> **DESCRIPTION OF THE TASK**
The answer must consist of every line below containing "decoded".

> **DATA LISTING**
/-- The serial form gives the transaction back, whatever bytes follow (log entry 8). -/
theorem transactionOfBytes_bytesOfTransaction (t : Transaction) (rest : List Byte) :
    transactionOfBytes (bytesOfTransaction t ++ rest) = .ok (t, rest) := by
  obtain ⟨hwrite, hoffset⟩ := selectorBytes_fields t.isWrite t.offset
  simp only [bytesOfTransaction, bytesOfWord, List.cons_append, List.nil_append, transactionOfBytes, hwrite, hoffset,
    wordOfBytes_bytes]

/-! ### Decoding what was encoded -/

/-- A named row's slot selects its row by computation; a reserved row is the last of its direction. -/
theorem decode_encode {i : Instr} (h : i.wellFormed = true) : decode (encode i) = i := by
  cases i with
  | rdRsvd slot => exact (decode_readAt slot).trans (decodeRead_reserved h)
  | wrRsvd slot w => exact (decode_writeAt slot w).trans (decodeWrite_reserved w h)
  | rdCtrl | rdStatus | rdCfg | rdBitsIn | rdBitsOut | rdBitsLimit | rdSrcLen | rdOutLen | rdSrcIdx | rdSrcData
  | rdDstIdx | rdDstData | rdCaps => exact decode_readAt _
  | wrCtrl w | wrStatus w | wrCfg w | wrBitsIn w | wrBitsOut w | wrBitsLimit w | wrSrcLen w | wrOutLen w | wrSrcIdx w
  | wrSrcData w | wrDstIdx w | wrDstData w | wrCaps w => exact decode_writeAt _ w

/-- Settles O4: the serial form gives the transaction back, and the transaction its instruction. -/
theorem decodeOfEncodeIsIdentity : Obligations.DecodeOfEncodeIsIdentity := by
  unfold Obligations.DecodeOfEncodeIsIdentity
  intro i rest h
  simp only [decodeBytes, encodeBytes, transactionOfBytes_bytesOfTransaction, decode_encode h]

/-! ### Encoding what was decoded -/

theorem eq_ofNat_of_toNat_eq {slot : BitVec 9} {k : Nat} (h : slot.toNat = k) : slot = BitVec.ofNat 9 k := by
  rw [← h, BitVec.ofNat_toNat, BitVec.setWidth_eq]

theorem encode_decodeRead (slot : BitVec 9) : encode (decodeRead slot) = readAt slot := by
  unfold decodeRead
  split
  case h_14 => rfl
  all_goals exact congrArg readAt (eq_ofNat_of_toNat_eq ‹_›).symm

theorem encode_decodeWrite (slot : BitVec 9) (w : Word) : encode (decodeWrite slot w) = writeAt slot w := by
  unfold decodeWrite
  split
  case h_14 => rfl
  all_goals exact congrArg (writeAt · w) (eq_ofNat_of_toNat_eq ‹_›).symm

theorem decodeRead_wellFormed (slot : BitVec 9) :
    (decodeRead slot).wellFormed = true ∧ (decodeRead slot).isWrite = false := by
  unfold decodeRead
  split
  case h_14 => exact ⟨(reservedSlot_iff slot).2 (by simp only [imp_false] at *; omega), rfl⟩
  all_goals exact ⟨rfl, rfl⟩

theorem decodeWrite_wellFormed (slot : BitVec 9) (w : Word) :
    (decodeWrite slot w).wellFormed = true ∧ (decodeWrite slot w).isWrite = true := by
  unfold decodeWrite
  split
  case h_14 => exact ⟨(reservedSlot_iff slot).2 (by simp only [imp_false] at *; omega), rfl⟩
  all_goals exact ⟨rfl, rfl⟩

/-- A slot's own offset is the offset it was taken from, bits 2:0 cleared (20_memory.md R40). -/
theorem slot_offset (t : Transaction) : t.slot ++ 0#3 = t.offset &&& 0xFF8 := by
  have hparts : t.slot ++ t.offset.extractLsb' 0 3 = t.offset :=
    BitVec.extractLsb'_append_extractLsb' (w := 9) (len := 3) (x := t.offset)
  have hmask : BitVec.allOnes 9 ++ 0#3 = (0xFF8 : BitVec 12) := by decide
  calc t.slot ++ 0#3 = (t.slot &&& BitVec.allOnes 9) ++ (t.offset.extractLsb' 0 3 &&& 0#3) := by
        rw [BitVec.and_allOnes, BitVec.and_zero]
    _ = (t.slot ++ t.offset.extractLsb' 0 3) &&& (BitVec.allOnes 9 ++ 0#3) := BitVec.and_append.symm
    _ = t.offset &&& 0xFF8 := congrArg₂ _ hparts hmask

theorem decode_wellFormed (t : Transaction) : (decode t).wellFormed = true ∧ (decode t).isWrite = t.isWrite := by
  unfold decode
  cases t.isWrite with
  | false => exact decodeRead_wellFormed t.slot
  | true => exact decodeWrite_wellFormed t.slot t.wdata

theorem encode_decode (t : Transaction) :
    encode (decode t) =
      { isWrite := t.isWrite, offset := t.offset &&& 0xFF8, wdata := if t.isWrite then t.wdata else 0 } := by
  rw [← slot_offset]
  unfold decode
  cases t.isWrite with
  | false => exact encode_decodeRead t.slot
  | true => exact encode_decodeWrite t.slot t.wdata

/-- Settles O3: both directions decode by slot, and a slot's own offset has bits 2:0 clear. -/
theorem reencodingKeepsAllButIgnoredBits : Obligations.ReencodingKeepsAllButIgnoredBits := by
  unfold Obligations.ReencodingKeepsAllButIgnoredBits
  exact fun t => ⟨(decode_wellFormed t).1, (decode_wellFormed t).2, encode_decode t⟩

/-! ### The opcode table -/

/-- The encoding of a well-formed instruction selects the instruction's own row (30_encoding.md R62). -/
theorem tableMnemonic_encode {i : Instr} (h : i.wellFormed = true) :
    tableMnemonic (encode i).selector = some i.mnemonic := by
  cases i with
  | rdCtrl => exact Laws.TableRow.rdCtrl h
  | rdStatus => exact Laws.TableRow.rdStatus h
  | rdCfg => exact Laws.TableRow.rdCfg h
  | rdBitsIn => exact Laws.TableRow.rdBitsIn h
  | rdBitsOut => exact Laws.TableRow.rdBitsOut h
  | rdBitsLimit => exact Laws.TableRow.rdBitsLimit h
  | rdSrcLen => exact Laws.TableRow.rdSrcLen h
  | rdOutLen => exact Laws.TableRow.rdOutLen h
  | rdSrcIdx => exact Laws.TableRow.rdSrcIdx h
  | rdSrcData => exact Laws.TableRow.rdSrcData h
  | rdDstIdx => exact Laws.TableRow.rdDstIdx h
  | rdDstData => exact Laws.TableRow.rdDstData h
  | rdCaps => exact Laws.TableRow.rdCaps h
  | rdRsvd slot => exact Laws.TableRow.rdRsvd slot h
  | wrCtrl w => exact Laws.TableRow.wrCtrl w h
  | wrStatus w => exact Laws.TableRow.wrStatus w h
  | wrCfg w => exact Laws.TableRow.wrCfg w h
  | wrBitsIn w => exact Laws.TableRow.wrBitsIn w h
  | wrBitsOut w => exact Laws.TableRow.wrBitsOut w h
  | wrBitsLimit w => exact Laws.TableRow.wrBitsLimit w h
  | wrSrcLen w => exact Laws.TableRow.wrSrcLen w h
  | wrOutLen w => exact Laws.TableRow.wrOutLen w h
  | wrSrcIdx w => exact Laws.TableRow.wrSrcIdx w h
  | wrSrcData w => exact Laws.TableRow.wrSrcData w h
  | wrDstIdx w => exact Laws.TableRow.wrDstIdx w h
  | wrDstData w => exact Laws.TableRow.wrDstData w h
  | wrCaps w => exact Laws.TableRow.wrCaps w h
  | wrRsvd slot w => exact Laws.TableRow.wrRsvd slot w h

/-- No row of the table looks at selector bits 2:0. -/
theorem opcodeTable_masks : ∀ r ∈ opcodeTable, 0x1FF8 &&& r.mask = r.mask := by decide

theorem tableMnemonic_clear_low_bits (sel : BitVec 13) : tableMnemonic (sel &&& 0x1FF8) = tableMnemonic sel := by
  refine congrArg (Option.map OpcodeRow.mnemonic) (List.find?_congr fun r hr => ?_)
  rw [OpcodeRow.matches, OpcodeRow.matches, BitVec.and_assoc, opcodeTable_masks r hr]

/-- Bits 2:0 of a selector are those of its offset (30_encoding.md R59). -/
theorem selector_clear_low_bits (isWrite : Bool) (offset : BitVec 12) :
    BitVec.ofBool isWrite ++ (offset &&& 0xFF8) = (BitVec.ofBool isWrite ++ offset) &&& (0x1FF8 : BitVec 13) := by
  have hmask : BitVec.allOnes 1 ++ (0xFF8 : BitVec 12) = (0x1FF8 : BitVec 13) := by decide
  calc BitVec.ofBool isWrite ++ (offset &&& 0xFF8)
    _ = (BitVec.ofBool isWrite &&& BitVec.allOnes 1) ++ (offset &&& 0xFF8) := by rw [BitVec.and_allOnes]
    _ = (BitVec.ofBool isWrite ++ offset) &&& (BitVec.allOnes 1 ++ 0xFF8) := BitVec.and_append.symm
    _ = (BitVec.ofBool isWrite ++ offset) &&& 0x1FF8 := congrArg _ hmask
theorem selector_encode_decode (t : Transaction) : (encode (decode t)).selector = t.selector &&& 0x1FF8 := by
  rw [encode_decode]
  exact selector_clear_low_bits t.isWrite t.offset

/-- Settles O1: a transaction selects the row that its re-encoding selects, which is the row of the instruction. -/
theorem decodeFollowsTheOpcodeTable : Obligations.DecodeFollowsTheOpcodeTable := by
  unfold Obligations.DecodeFollowsTheOpcodeTable
  intro t
  rw [← tableMnemonic_clear_low_bits, ← selector_encode_decode]
  exact tableMnemonic_encode (decode_wellFormed t).1

/-- Settles O5: seven words, each decoded by computation. -/
theorem selectorWordsDecode : Obligations.SelectorWordsDecode := by
  unfold Obligations.SelectorWordsDecode
  decide

end Sys2Proof

/-! ### Script lines -/

namespace Sys2Proof.Machine

/-- A write's direction is bit 12, above the offset. -/
theorem selector_write (offset : BitVec 12) : BitVec.ofBool true ++ offset = 0x1000 ||| offset.setWidth 13 := by
  have hbit : BitVec.ofBool true ++ 0#12 = (0x1000 : BitVec 13) := by decide
  have hoffset : 0#1 ++ offset = offset.setWidth 13 := (BitVec.setWidth_eq_append (by decide)).symm
  calc BitVec.ofBool true ++ offset = (BitVec.ofBool true ||| 0#1) ++ (0#12 ||| offset) := by
        rw [BitVec.or_zero, BitVec.zero_or]
    _ = (BitVec.ofBool true ++ 0#12) ||| (0#1 ++ offset) := BitVec.or_append.symm
    _ = 0x1000 ||| offset.setWidth 13 := congrArg₂ _ hbit hoffset
theorem selector_read (offset : BitVec 12) : BitVec.ofBool false ++ offset = offset.setWidth 13 :=
  (BitVec.setWidth_eq_append (by decide)).symm

/-- A line whose transaction encodes an instruction performs that instruction. -/
theorem decode_line {l : Line} {i : Instr} (h : l.transaction = encode i) (hi : i.wellFormed = true) :
    decode l.transaction = i := by
  rw [h, decode_encode hi]

/-- Settles O6: the direction stands above the offset, and a named register's line is the encoding of its operation. -/
theorem scriptLinesPerformTheirRegister : Obligations.ScriptLinesPerformTheirRegister := by
  unfold Obligations.ScriptLinesPerformTheirRegister
  refine ⟨fun r v => ⟨selector_write r.offset, rfl, selector_read r.offset⟩, fun v => ?_, ?_⟩
  · exact ⟨decode_line rfl rfl, decode_line rfl rfl, decode_line rfl rfl, decode_line rfl rfl, decode_line rfl rfl,
      decode_line rfl rfl, decode_line rfl rfl, decode_line rfl rfl, decode_line rfl rfl⟩
  · exact ⟨decode_line rfl rfl, decode_line rfl rfl, decode_line rfl rfl, decode_line rfl rfl⟩

end Sys2Proof.Machine

/-! ### One item of a host program -/

namespace Sys2Proof.Machine

/-- Turns that answer a next state, in two parts. -/
theorem takeTurns_append_next {turns later : List Turn} {s u : State} (h : takeTurns (turns ++ later) s = .next u) :
    ∃ t, takeTurns turns s = .next t ∧ takeTurns later t = .next u := by
  induction turns generalizing s with
  | nil => exact ⟨s, rfl, h⟩
  | cons turn turns ih =>
    simp only [takeTurns, List.cons_append] at h ⊢
    split at h
    next t hstep => exact ih h
    · cases h
    · cases h

/-- A program that goes on has performed its next item after the others' turns. -/
theorem runScript_cons_next {r r' : HostRun} {item : ScriptItem} {rest : List ScriptItem} {turns : List Turn}
    {schedule : List (List Turn)} (hi : r.items = item :: rest)
    (h : runScript (turns :: schedule) r = .next r') :
    ∃ t u, takeTurns turns r.state = .next t ∧ exec (decode item.nextLine.transaction) t = .next u ∧
      runScript schedule (r.performed item rest u) = .next r' := by
  simp only [runScript, hi] at h
  split at h
  next u hturns =>
    obtain ⟨t, ht, hu⟩ := takeTurns_append_next hturns
    exact ⟨t, u, ht, (takeTurns_host _ t).symm.trans hu, h⟩
  · cases h
  · cases h

/-! #### A line -/

/-- A line is performed once; a read's data is its result (30_encoding.md R67). -/
theorem HostRun.performed_line (l : Line) (rest : List ScriptItem) (u : State) (r : HostRun) :
    r.performed (.line l) rest u =
      if l.transaction.isWrite then { r with items := rest, state := u }
      else { items := rest, reads := r.reads ++ [u.rdata], results := r.results ++ [u.rdata], state := u } := by
  cases l with
  | wr | rd => rfl

/-! #### A read of `POLL` -/

/-- The host after a read of `POLL` in the state `t` that has found `BUSY = 1`. -/
def HostRun.pollAgain (t : State) (r : HostRun) : HostRun :=
  { r with reads := r.reads ++ [statusWord t], state := t.reply (statusWord t) }

/-- The host after a read of `POLL` in the state `t` that has found `BUSY = 0`. -/
def HostRun.pollEnded (rest : List ScriptItem) (t : State) (r : HostRun) : HostRun :=
  { items := rest, reads := r.reads ++ [statusWord t], results := r.results ++ [statusWord t],
    state := t.reply (statusWord t) }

> **YOUR SOLUTION**
/-! ### Encoding what was decoded -/
/-- Settles O5: seven words, each decoded by computation. -/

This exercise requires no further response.